Your task: Which lines below include the string "code"? Please show each one.

BEGIN Material to process

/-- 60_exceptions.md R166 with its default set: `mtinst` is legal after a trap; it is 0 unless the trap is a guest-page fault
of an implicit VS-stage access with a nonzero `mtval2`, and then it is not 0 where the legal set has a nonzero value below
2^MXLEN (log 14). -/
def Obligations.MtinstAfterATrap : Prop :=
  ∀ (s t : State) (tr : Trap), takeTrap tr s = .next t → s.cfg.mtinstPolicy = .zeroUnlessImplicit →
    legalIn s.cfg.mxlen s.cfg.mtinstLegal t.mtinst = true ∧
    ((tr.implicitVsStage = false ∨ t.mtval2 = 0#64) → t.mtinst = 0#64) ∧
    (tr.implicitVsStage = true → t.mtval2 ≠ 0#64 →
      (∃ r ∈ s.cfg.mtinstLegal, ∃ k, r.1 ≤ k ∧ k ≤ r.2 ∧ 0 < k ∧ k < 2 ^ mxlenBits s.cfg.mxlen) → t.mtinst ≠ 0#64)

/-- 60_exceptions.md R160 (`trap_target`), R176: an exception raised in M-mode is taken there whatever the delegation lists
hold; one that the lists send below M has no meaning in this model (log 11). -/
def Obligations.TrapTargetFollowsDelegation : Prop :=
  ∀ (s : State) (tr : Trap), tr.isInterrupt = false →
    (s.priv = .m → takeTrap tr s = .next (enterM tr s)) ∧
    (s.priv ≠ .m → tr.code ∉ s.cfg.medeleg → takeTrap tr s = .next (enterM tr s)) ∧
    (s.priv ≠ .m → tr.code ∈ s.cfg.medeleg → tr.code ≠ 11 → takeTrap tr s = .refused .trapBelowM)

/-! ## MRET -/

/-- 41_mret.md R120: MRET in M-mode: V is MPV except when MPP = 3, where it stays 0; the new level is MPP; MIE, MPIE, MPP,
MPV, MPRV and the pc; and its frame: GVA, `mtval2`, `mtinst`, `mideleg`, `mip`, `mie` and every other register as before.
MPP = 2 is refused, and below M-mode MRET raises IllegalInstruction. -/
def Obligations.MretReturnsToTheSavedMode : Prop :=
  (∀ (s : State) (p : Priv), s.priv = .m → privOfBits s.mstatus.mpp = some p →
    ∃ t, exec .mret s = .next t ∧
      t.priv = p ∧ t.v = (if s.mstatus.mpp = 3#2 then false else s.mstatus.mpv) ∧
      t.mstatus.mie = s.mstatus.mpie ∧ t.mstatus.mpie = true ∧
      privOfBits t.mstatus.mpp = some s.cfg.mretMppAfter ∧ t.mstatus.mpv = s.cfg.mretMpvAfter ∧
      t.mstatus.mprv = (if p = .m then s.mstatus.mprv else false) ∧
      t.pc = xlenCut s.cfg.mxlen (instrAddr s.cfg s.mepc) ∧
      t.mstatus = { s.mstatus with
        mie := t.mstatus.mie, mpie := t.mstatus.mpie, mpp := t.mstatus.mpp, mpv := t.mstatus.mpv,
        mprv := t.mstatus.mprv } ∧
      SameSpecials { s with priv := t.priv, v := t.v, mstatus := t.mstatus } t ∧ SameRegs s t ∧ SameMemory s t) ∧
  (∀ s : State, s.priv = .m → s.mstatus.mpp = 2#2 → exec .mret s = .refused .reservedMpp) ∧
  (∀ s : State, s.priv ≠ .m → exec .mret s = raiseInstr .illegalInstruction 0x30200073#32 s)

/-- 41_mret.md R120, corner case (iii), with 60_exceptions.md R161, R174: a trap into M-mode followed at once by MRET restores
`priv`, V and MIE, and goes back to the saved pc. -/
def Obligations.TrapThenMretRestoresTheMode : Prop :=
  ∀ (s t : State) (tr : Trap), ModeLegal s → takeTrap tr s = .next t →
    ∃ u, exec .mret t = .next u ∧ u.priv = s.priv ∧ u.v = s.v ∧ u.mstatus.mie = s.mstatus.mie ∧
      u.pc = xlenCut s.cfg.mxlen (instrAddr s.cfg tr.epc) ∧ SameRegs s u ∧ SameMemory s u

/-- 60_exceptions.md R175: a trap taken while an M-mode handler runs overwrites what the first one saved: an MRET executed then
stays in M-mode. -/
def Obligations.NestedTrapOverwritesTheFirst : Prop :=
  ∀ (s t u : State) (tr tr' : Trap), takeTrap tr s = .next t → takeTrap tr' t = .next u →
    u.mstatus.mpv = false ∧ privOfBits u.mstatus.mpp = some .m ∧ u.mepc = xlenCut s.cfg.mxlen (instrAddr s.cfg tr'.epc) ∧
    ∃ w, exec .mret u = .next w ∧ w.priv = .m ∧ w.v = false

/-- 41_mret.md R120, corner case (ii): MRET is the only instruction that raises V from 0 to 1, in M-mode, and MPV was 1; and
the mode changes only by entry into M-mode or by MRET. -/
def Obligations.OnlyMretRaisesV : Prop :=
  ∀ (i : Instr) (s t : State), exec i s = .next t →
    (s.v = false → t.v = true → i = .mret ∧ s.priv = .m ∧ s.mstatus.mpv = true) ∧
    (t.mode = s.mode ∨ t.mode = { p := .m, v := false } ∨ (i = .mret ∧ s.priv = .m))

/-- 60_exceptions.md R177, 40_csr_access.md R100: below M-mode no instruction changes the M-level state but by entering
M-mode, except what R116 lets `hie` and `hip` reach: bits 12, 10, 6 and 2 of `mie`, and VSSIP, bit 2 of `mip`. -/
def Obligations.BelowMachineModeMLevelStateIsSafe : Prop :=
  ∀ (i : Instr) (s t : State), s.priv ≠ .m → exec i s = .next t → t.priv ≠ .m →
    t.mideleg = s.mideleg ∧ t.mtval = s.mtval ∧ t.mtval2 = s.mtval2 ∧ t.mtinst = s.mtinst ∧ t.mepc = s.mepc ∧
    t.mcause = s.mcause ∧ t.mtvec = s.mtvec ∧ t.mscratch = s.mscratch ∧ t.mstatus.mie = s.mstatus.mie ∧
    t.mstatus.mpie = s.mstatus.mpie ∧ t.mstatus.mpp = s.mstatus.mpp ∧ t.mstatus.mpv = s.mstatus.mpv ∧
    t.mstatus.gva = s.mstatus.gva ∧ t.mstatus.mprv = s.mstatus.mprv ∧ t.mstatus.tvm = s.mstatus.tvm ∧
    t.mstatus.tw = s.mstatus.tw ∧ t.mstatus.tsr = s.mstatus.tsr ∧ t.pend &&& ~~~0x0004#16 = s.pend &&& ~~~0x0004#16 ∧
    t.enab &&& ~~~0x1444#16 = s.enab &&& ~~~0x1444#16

END Material to process

Reply to the task:
    (s.priv ≠ .m → tr.code ∉ s.cfg.medeleg → takeTrap tr s = .next (enterM tr s)) ∧
    (s.priv ≠ .m → tr.code ∈ s.cfg.medeleg → tr.code ≠ 11 → takeTrap tr s = .refused .trapBelowM)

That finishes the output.